Extracted data entries
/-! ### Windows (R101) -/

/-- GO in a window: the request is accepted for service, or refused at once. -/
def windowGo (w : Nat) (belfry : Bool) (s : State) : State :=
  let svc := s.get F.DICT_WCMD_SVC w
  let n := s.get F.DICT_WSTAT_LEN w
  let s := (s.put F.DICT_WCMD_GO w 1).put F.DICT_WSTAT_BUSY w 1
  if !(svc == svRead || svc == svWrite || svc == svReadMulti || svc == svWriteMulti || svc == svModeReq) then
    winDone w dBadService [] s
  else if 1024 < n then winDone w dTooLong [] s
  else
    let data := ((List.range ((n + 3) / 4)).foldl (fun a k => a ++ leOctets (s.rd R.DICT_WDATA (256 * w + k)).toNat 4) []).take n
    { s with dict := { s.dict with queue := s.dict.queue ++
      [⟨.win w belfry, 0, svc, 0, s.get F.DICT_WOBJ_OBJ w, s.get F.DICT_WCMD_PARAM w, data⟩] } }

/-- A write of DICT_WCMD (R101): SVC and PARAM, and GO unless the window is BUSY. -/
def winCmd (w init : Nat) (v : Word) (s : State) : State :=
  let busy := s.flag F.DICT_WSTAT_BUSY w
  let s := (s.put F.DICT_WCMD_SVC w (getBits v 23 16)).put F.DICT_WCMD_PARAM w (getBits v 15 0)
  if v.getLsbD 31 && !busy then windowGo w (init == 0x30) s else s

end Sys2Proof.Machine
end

---

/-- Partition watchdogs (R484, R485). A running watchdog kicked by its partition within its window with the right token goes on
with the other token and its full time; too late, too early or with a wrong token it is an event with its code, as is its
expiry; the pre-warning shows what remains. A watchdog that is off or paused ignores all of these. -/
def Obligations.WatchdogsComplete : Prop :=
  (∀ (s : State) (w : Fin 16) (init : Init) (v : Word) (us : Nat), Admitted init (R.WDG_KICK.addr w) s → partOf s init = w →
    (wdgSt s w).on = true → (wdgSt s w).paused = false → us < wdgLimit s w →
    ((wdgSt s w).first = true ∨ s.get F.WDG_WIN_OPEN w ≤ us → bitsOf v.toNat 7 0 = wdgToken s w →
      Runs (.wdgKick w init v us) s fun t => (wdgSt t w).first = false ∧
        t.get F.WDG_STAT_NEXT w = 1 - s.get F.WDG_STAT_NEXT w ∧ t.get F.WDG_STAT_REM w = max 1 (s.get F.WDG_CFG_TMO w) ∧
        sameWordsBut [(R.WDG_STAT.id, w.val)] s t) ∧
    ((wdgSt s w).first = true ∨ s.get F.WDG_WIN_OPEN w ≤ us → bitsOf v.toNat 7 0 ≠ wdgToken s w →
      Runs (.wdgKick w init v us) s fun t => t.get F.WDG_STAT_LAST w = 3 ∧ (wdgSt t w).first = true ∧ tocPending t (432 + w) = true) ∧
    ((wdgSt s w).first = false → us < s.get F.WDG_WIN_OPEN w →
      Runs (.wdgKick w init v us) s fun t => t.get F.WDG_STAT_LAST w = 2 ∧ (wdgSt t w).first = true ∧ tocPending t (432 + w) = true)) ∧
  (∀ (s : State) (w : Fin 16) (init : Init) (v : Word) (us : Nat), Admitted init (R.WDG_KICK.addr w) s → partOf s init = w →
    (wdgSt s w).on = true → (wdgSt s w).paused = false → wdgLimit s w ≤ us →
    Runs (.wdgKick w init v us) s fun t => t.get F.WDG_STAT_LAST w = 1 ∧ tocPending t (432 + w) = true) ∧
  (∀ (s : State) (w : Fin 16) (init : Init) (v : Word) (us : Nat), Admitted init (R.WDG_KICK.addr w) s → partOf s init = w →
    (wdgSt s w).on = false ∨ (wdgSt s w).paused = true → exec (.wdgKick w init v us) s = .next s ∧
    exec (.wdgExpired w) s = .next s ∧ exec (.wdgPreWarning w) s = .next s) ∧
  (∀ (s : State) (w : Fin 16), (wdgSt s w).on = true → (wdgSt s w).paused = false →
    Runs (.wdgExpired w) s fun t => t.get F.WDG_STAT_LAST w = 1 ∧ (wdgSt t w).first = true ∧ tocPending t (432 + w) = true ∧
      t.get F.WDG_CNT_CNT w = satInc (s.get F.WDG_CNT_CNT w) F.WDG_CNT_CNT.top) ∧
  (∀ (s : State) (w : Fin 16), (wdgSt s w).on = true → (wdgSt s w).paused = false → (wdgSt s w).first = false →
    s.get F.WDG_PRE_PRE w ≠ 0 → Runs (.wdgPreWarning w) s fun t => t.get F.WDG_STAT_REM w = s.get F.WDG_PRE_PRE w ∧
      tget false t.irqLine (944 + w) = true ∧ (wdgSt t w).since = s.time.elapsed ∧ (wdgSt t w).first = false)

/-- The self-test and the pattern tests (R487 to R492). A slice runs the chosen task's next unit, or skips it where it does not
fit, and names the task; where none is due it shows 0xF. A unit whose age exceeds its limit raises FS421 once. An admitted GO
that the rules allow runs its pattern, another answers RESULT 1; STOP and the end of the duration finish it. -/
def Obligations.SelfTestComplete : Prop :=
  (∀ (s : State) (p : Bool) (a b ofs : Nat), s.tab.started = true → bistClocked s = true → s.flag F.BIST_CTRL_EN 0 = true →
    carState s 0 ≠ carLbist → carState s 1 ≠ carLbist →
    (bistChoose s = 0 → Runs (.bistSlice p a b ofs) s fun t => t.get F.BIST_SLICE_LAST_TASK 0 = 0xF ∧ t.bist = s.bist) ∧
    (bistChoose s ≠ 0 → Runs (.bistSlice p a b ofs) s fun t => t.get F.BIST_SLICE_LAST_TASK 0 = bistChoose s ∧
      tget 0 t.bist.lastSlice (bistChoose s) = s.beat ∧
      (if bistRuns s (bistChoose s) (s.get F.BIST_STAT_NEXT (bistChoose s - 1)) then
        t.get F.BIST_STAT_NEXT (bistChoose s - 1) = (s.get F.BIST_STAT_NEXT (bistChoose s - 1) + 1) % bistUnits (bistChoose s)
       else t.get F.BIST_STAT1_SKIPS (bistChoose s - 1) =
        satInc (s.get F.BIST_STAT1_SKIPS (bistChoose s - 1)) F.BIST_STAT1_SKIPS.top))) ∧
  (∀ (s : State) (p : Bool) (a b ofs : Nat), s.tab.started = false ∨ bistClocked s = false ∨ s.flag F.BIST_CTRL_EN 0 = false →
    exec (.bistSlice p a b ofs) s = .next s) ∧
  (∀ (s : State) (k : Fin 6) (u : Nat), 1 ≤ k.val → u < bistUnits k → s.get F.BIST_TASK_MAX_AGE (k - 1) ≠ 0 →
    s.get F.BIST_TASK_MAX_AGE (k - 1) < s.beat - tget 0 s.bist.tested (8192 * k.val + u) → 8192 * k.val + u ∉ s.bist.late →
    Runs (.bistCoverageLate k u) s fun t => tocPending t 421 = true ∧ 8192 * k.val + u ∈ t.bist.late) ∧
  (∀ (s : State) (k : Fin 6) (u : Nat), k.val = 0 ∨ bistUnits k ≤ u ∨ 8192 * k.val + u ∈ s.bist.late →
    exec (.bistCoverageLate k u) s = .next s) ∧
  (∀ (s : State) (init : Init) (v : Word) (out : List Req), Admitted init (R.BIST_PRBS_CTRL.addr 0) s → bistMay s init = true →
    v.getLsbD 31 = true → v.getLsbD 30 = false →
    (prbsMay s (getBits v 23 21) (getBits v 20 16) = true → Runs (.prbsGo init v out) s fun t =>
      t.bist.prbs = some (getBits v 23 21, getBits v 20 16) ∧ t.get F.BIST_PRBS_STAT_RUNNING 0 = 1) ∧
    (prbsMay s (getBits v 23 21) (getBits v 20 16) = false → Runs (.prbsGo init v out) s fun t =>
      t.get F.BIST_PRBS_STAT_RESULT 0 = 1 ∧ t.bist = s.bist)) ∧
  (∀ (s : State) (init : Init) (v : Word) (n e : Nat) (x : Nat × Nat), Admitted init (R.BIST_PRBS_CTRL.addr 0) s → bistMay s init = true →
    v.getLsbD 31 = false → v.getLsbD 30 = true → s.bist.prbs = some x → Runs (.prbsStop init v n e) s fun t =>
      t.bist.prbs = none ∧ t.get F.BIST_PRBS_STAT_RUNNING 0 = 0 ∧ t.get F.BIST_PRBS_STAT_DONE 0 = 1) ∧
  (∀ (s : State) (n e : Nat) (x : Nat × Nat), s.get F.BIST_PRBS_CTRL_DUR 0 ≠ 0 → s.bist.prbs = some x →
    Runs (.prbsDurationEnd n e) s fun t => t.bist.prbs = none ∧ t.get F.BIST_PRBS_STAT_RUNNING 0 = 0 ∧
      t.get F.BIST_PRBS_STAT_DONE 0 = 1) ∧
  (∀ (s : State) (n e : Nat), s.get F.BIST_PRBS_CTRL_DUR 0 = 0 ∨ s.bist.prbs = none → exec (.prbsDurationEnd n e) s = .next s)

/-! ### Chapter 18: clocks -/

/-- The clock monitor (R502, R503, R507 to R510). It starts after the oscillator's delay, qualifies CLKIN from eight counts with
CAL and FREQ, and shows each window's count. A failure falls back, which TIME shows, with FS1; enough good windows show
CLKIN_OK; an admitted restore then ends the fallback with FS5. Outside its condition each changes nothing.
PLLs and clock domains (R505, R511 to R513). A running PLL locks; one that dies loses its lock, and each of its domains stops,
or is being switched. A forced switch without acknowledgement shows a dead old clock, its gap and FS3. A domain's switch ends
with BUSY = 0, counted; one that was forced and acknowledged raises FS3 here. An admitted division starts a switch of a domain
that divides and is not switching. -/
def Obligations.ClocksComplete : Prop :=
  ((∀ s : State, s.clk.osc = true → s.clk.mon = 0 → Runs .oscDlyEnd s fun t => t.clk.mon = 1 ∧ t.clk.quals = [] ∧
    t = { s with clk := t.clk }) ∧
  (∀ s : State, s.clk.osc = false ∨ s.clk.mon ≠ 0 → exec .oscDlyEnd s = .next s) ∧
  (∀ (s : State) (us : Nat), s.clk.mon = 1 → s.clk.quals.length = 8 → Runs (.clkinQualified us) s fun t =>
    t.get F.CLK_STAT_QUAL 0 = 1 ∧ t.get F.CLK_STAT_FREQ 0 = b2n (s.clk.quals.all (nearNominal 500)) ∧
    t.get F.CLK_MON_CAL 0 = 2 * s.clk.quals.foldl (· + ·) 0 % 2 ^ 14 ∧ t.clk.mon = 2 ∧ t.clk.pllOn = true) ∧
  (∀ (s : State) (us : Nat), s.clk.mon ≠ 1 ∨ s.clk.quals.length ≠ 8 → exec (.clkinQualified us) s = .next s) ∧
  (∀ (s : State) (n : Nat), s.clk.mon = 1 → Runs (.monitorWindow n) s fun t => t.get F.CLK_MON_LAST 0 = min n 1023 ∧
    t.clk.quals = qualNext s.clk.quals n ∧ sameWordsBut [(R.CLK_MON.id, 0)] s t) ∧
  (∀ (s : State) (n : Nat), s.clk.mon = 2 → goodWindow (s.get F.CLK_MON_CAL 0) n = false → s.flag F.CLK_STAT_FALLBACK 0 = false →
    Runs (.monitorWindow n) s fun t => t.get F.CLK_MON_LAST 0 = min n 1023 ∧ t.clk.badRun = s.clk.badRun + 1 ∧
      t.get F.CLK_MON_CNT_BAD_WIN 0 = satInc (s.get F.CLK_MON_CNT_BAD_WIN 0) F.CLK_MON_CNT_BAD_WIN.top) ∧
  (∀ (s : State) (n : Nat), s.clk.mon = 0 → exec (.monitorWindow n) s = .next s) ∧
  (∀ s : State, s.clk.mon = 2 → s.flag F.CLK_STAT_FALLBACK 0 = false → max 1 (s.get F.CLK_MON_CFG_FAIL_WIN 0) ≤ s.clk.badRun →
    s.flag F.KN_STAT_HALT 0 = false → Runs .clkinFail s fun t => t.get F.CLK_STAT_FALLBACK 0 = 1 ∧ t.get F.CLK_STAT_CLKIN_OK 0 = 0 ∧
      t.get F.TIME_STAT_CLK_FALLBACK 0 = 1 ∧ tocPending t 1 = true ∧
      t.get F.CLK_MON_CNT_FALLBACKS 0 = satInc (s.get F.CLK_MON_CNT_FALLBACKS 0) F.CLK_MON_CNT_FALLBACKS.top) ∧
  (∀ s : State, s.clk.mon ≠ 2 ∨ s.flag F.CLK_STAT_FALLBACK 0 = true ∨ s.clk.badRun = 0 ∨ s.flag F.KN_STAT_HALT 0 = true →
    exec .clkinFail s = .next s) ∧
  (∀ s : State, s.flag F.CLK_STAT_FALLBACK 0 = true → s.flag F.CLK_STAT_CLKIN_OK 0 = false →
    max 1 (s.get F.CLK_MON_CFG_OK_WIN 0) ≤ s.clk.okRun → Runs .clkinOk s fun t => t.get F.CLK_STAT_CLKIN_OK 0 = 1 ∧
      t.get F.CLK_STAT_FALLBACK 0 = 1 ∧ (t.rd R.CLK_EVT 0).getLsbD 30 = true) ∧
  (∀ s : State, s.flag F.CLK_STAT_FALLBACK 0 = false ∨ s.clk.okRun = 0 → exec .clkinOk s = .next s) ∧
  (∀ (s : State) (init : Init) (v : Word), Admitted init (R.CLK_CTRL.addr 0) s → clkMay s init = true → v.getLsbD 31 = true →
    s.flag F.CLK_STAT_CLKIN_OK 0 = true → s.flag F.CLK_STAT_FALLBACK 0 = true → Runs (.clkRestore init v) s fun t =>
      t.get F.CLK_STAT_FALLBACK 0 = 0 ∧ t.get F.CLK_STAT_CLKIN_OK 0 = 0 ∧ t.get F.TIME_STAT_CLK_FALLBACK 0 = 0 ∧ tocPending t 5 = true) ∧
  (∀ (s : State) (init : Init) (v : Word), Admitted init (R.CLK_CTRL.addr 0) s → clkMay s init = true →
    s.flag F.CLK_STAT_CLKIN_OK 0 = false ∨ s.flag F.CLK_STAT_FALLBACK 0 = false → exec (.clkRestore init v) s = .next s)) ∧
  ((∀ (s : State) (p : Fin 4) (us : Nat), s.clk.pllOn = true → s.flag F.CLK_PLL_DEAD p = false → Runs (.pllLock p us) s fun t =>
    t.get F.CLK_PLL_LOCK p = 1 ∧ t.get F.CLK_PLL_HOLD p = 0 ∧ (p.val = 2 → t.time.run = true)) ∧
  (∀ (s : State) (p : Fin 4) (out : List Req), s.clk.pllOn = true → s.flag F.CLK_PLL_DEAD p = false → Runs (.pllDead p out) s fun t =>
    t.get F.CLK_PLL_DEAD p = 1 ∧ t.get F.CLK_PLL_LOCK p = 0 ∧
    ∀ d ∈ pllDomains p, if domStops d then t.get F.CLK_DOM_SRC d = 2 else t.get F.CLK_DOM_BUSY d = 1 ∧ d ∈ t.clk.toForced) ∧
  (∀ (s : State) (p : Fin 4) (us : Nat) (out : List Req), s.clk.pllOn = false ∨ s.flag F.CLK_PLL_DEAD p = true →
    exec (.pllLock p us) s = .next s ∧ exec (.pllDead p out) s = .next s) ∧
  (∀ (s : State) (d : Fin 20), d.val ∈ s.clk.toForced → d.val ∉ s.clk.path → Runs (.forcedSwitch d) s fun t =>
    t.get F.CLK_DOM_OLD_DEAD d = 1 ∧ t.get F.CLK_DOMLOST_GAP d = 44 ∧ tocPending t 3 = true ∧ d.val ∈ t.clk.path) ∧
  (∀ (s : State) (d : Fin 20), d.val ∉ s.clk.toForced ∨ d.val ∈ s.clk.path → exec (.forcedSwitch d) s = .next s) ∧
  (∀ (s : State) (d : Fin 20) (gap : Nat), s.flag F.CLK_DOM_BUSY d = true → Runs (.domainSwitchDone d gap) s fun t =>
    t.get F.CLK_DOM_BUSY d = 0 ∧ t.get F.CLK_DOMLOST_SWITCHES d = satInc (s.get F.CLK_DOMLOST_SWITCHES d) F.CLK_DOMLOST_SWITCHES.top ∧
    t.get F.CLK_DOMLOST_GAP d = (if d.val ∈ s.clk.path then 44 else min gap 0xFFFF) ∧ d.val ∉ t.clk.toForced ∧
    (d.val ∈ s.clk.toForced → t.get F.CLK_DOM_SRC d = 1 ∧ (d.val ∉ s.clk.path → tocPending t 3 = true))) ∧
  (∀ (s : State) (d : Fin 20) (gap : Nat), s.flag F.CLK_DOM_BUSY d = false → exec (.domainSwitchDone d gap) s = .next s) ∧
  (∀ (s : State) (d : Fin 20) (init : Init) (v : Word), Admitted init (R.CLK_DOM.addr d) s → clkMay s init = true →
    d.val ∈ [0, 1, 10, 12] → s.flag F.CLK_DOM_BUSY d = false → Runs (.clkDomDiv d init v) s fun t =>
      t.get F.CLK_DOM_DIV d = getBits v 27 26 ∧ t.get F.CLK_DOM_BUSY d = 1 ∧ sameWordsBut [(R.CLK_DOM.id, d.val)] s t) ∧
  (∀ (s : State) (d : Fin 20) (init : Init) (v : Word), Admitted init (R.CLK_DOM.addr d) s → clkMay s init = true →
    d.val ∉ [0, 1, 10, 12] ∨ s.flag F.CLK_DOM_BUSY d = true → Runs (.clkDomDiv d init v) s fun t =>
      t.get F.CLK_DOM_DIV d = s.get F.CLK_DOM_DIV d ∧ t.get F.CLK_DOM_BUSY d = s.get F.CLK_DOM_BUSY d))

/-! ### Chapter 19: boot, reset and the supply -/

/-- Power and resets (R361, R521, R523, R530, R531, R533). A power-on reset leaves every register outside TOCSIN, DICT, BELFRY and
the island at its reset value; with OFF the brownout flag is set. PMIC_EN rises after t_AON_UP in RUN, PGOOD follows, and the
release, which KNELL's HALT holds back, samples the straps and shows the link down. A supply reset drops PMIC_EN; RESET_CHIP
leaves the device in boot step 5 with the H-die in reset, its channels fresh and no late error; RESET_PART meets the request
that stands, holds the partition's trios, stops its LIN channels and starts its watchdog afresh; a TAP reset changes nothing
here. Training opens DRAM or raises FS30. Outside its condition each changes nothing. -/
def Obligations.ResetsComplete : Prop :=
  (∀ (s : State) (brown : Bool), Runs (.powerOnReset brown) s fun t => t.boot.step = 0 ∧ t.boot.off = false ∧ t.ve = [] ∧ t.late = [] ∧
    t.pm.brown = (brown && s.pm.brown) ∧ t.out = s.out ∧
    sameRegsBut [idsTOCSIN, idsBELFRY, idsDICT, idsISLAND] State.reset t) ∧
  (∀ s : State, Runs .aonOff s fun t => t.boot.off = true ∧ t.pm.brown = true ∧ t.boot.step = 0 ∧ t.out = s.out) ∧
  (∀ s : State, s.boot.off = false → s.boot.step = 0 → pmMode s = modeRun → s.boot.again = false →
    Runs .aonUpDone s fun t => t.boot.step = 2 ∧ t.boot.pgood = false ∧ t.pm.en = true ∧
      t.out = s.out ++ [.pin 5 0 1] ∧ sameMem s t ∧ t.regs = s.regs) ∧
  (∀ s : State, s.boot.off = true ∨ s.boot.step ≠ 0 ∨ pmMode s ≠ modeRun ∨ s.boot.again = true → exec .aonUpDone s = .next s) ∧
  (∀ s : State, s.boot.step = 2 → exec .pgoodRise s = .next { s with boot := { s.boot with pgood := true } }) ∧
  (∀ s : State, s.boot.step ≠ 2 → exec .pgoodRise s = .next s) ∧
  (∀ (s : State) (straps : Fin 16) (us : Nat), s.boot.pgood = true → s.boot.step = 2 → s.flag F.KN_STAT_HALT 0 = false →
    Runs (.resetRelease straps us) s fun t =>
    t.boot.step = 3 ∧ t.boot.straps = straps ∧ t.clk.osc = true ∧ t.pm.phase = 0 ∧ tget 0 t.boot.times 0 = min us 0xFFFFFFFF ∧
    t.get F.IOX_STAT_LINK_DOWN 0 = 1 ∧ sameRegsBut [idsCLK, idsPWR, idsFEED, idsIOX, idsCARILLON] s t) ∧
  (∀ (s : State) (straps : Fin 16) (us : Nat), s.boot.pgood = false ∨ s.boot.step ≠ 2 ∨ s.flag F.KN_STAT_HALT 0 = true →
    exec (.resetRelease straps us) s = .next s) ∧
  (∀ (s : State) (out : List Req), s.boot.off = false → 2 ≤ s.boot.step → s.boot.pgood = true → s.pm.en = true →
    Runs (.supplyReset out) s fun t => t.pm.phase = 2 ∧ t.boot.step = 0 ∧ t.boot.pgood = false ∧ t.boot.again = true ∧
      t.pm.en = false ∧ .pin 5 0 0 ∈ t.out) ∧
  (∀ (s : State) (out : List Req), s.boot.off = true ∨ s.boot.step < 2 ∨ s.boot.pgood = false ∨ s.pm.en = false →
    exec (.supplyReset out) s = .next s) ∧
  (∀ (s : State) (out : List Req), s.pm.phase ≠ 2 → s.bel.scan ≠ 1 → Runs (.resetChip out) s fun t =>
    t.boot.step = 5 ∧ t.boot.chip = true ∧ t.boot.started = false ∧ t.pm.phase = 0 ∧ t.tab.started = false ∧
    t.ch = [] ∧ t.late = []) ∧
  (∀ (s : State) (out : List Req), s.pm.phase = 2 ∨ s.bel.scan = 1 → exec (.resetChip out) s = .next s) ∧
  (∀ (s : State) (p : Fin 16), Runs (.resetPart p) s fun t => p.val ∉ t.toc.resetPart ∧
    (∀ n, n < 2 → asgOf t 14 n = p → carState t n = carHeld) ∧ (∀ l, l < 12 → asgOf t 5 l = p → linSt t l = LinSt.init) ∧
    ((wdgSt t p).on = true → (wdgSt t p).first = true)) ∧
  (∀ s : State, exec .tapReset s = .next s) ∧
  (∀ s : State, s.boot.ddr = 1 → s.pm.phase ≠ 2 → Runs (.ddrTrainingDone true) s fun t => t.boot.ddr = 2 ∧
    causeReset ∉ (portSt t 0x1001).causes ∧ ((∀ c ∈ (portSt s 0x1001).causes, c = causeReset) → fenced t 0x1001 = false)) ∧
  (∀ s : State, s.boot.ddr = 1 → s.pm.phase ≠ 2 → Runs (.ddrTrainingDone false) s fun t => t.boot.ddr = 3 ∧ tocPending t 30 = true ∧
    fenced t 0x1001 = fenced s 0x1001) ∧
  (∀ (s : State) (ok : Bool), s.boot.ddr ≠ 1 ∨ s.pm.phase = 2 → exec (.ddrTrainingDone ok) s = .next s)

- Task to complete
Using the data above, repeat exactly the lines that begin at the line with "t.get F.CLK_STAT_FALLBACK 0 = 1 ∧ (t.rd" and end at the line with "t.get F.CLK_DOM_OLD_DEAD d", both ends included.

- The answer
      t.get F.CLK_STAT_FALLBACK 0 = 1 ∧ (t.rd R.CLK_EVT 0).getLsbD 30 = true) ∧
  (∀ s : State, s.flag F.CLK_STAT_FALLBACK 0 = false ∨ s.clk.okRun = 0 → exec .clkinOk s = .next s) ∧
  (∀ (s : State) (init : Init) (v : Word), Admitted init (R.CLK_CTRL.addr 0) s → clkMay s init = true → v.getLsbD 31 = true →
    s.flag F.CLK_STAT_CLKIN_OK 0 = true → s.flag F.CLK_STAT_FALLBACK 0 = true → Runs (.clkRestore init v) s fun t =>
      t.get F.CLK_STAT_FALLBACK 0 = 0 ∧ t.get F.CLK_STAT_CLKIN_OK 0 = 0 ∧ t.get F.TIME_STAT_CLK_FALLBACK 0 = 0 ∧ tocPending t 5 = true) ∧
  (∀ (s : State) (init : Init) (v : Word), Admitted init (R.CLK_CTRL.addr 0) s → clkMay s init = true →
    s.flag F.CLK_STAT_CLKIN_OK 0 = false ∨ s.flag F.CLK_STAT_FALLBACK 0 = false → exec (.clkRestore init v) s = .next s)) ∧
  ((∀ (s : State) (p : Fin 4) (us : Nat), s.clk.pllOn = true → s.flag F.CLK_PLL_DEAD p = false → Runs (.pllLock p us) s fun t =>
    t.get F.CLK_PLL_LOCK p = 1 ∧ t.get F.CLK_PLL_HOLD p = 0 ∧ (p.val = 2 → t.time.run = true)) ∧
  (∀ (s : State) (p : Fin 4) (out : List Req), s.clk.pllOn = true → s.flag F.CLK_PLL_DEAD p = false → Runs (.pllDead p out) s fun t =>
    t.get F.CLK_PLL_DEAD p = 1 ∧ t.get F.CLK_PLL_LOCK p = 0 ∧
    ∀ d ∈ pllDomains p, if domStops d then t.get F.CLK_DOM_SRC d = 2 else t.get F.CLK_DOM_BUSY d = 1 ∧ d ∈ t.clk.toForced) ∧
  (∀ (s : State) (p : Fin 4) (us : Nat) (out : List Req), s.clk.pllOn = false ∨ s.flag F.CLK_PLL_DEAD p = true →
    exec (.pllLock p us) s = .next s ∧ exec (.pllDead p out) s = .next s) ∧
  (∀ (s : State) (d : Fin 20), d.val ∈ s.clk.toForced → d.val ∉ s.clk.path → Runs (.forcedSwitch d) s fun t =>
    t.get F.CLK_DOM_OLD_DEAD d = 1 ∧ t.get F.CLK_DOMLOST_GAP d = 44 ∧ tocPending t 3 = true ∧ d.val ∈ t.clk.path) ∧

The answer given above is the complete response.